Этим утром он казался не таким, как накануне, а веселым, почти как тот Мануэль, которого она знала раньше. Горячий сладкий чай окончательно привел ее в чувство; спустя несколько минут она на цыпочках вышла из комнаты, сжимая в руках башмаки и глядя прямо перед собой, чтобы не смотреть на неопрятные фигуры на матрасах.

Мыться без мыла оказалось непростым делом, а жесткое полотенце царапало лицо. Утро было холодное, вода тоже, однако, кое-как умывшись и отряхнув одежду, она, как ни странно, почувствовала себя заново родившейся.

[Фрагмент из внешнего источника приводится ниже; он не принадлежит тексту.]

/-- A REPORT's FLAGS. -/
def rTail (f : Nat) : Bool := bit f 0
def rReturn (f : Nat) : Bool := bit f 1

/-- The link of a Cascade holds up to a position: its REPORT came over it. -/
def linkHolds (s : State) (n pos : Nat) : State :=
  { s with link.broken := s.link.broken.filter fun d => !(d / 256 == tileId s n pos / 256 && decide (d % 256 < pos)) }

/-- ENUM_REPORT (R257–R259): a REPORT that arrives on a port of the SENDER. A TILE's first one in the EPOCH brings its
GEOMETRY; one with TAIL says nothing of GEOM_OK. -/
def enumReport (port pos dev uid major minor flags straps epoch : Nat) (s : State) : State :=
  if s.sys.role ≠ .sender ∨ 8 ≤ port ∨ portLocked s port = false then s else
  let n := cascOf s port
  let c := casc s n
  if c.running && epoch == c.epoch then
    let s0 := linkHolds (setCasc s n { c with lastReport := s.time.loc }) n pos
    if bit flags 4 then endEnum s0 n 2
    else
      let e := topo s0 n pos
      if e.present && e.epoch == epoch && e.uniqueId != uid then
        cascadeProto (endEnum s0 n 4) n 3
      else
        let first := !(e.present && e.epoch == epoch)
        let e1 : TopoEntry := { e with
          present := true, ret := rReturn flags, devId := dev, uniqueId := uid, fwMajor := major, fwMinor := minor
          straps := straps, epoch := epoch, tail := rTail flags
          geomOk := if rTail flags && !first then e.geomOk else bit flags 3
          credits := if e.present && e.uniqueId == uid then e.credits else 4 }
        let s1 := setTopo (if first then { s0 with time.pathSent := tabSet [] s0.time.pathSent (tileId s0 n pos) [] } else s0) n pos e1
        let s2 := if s.sys.sealed && !rReturn flags && first then sendGeometry s1 n pos else s1
        if rReturn flags then endEnum s2 n 1
        else if rTail flags then endEnum s2 n (flag (bit flags 2) 3)
        else s2
  else if (topo s n pos).present && (topo s n pos).uniqueId == uid then
    setTopo s n pos { topo s n pos with geomOk := bit flags 3, straps := straps, fwMajor := major, fwMinor := minor }
  else s

def execEnumReport (port pos dev uid major minor flags straps epoch : Nat) (s : State) : Host.Outcome State Fault Refusal :=
  live s (enumReport port pos dev uid major minor flags straps epoch)

/-- ENUM_END_TIMEOUT (R258): no REPORT for ENUM_HOP_TIMEOUT plus 1 ms. -/
def enumEndTimeout (n : Nat) (s : State) : State :=
  if s.sys.role ≠ .sender ∨ (casc s n).running = false ∨
      s.time.loc < (casc s n).lastReport + (keyU s 0x0204 0 2 + 1) * msTicks then s else endEnum s n 0

def execEnumEndTimeout (n : Nat) (s : State) : Host.Outcome State Fault Refusal := live s (enumEndTimeout n)

/-- ENUMERATE (R260). A named port that is not in cascade mode is passed over (log 21). -/
def bodyEnumerate : Body := fun c s =>
  let full := bit (pw c 0) 8
  let ports := (List.range 8).filter fun n => bit (pw c 0) n && portMode s n == 1 && !(pairPort s n && !s.pair.active)
  if full && s.sys.st != .standby then (s, rBad .stateReject 0)
  else if ports.any fun n => (casc s n).running then (s, rBad .busy 0)
  else if ports.isEmpty then (s, rBad .badParam 0)
  else (ports.foldl (startEnum full (some c.tag)) s, rAccepted)

def opEnumerate : OpSpec := opS 0x20 stRdRnHo false (some 1)
def execEnumerate (c : Cmd) (s : State) : Host.Outcome State Fault Refusal := live s (runCmd opEnumerate noBuild bodyEnumerate c)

Пятки уже почти не беспокоили, она была голодна, но ее заботило, не где поесть, а когда. Слова Мануэля несколько разочаровали:

– Мы купим еды, выйдем из города и там закусим.

Было еще только шесть утра, но многие лавки уже открылись; купив хлеба, мяса и свиного жира, они покинули город, пересекли поле, прошли садом и остановились на берегу прозрачного ручья, где Мануэль разложил костер. Он изжарил мясо и остатки ветчины, половину отложил на потом, а другую половину разделил с Аннабеллой поровну. Когда она очистила тарелку, он спросил:

– Отрезать вам еще кусочек хлеба?

– Будьте так добры.

Он улыбнулся.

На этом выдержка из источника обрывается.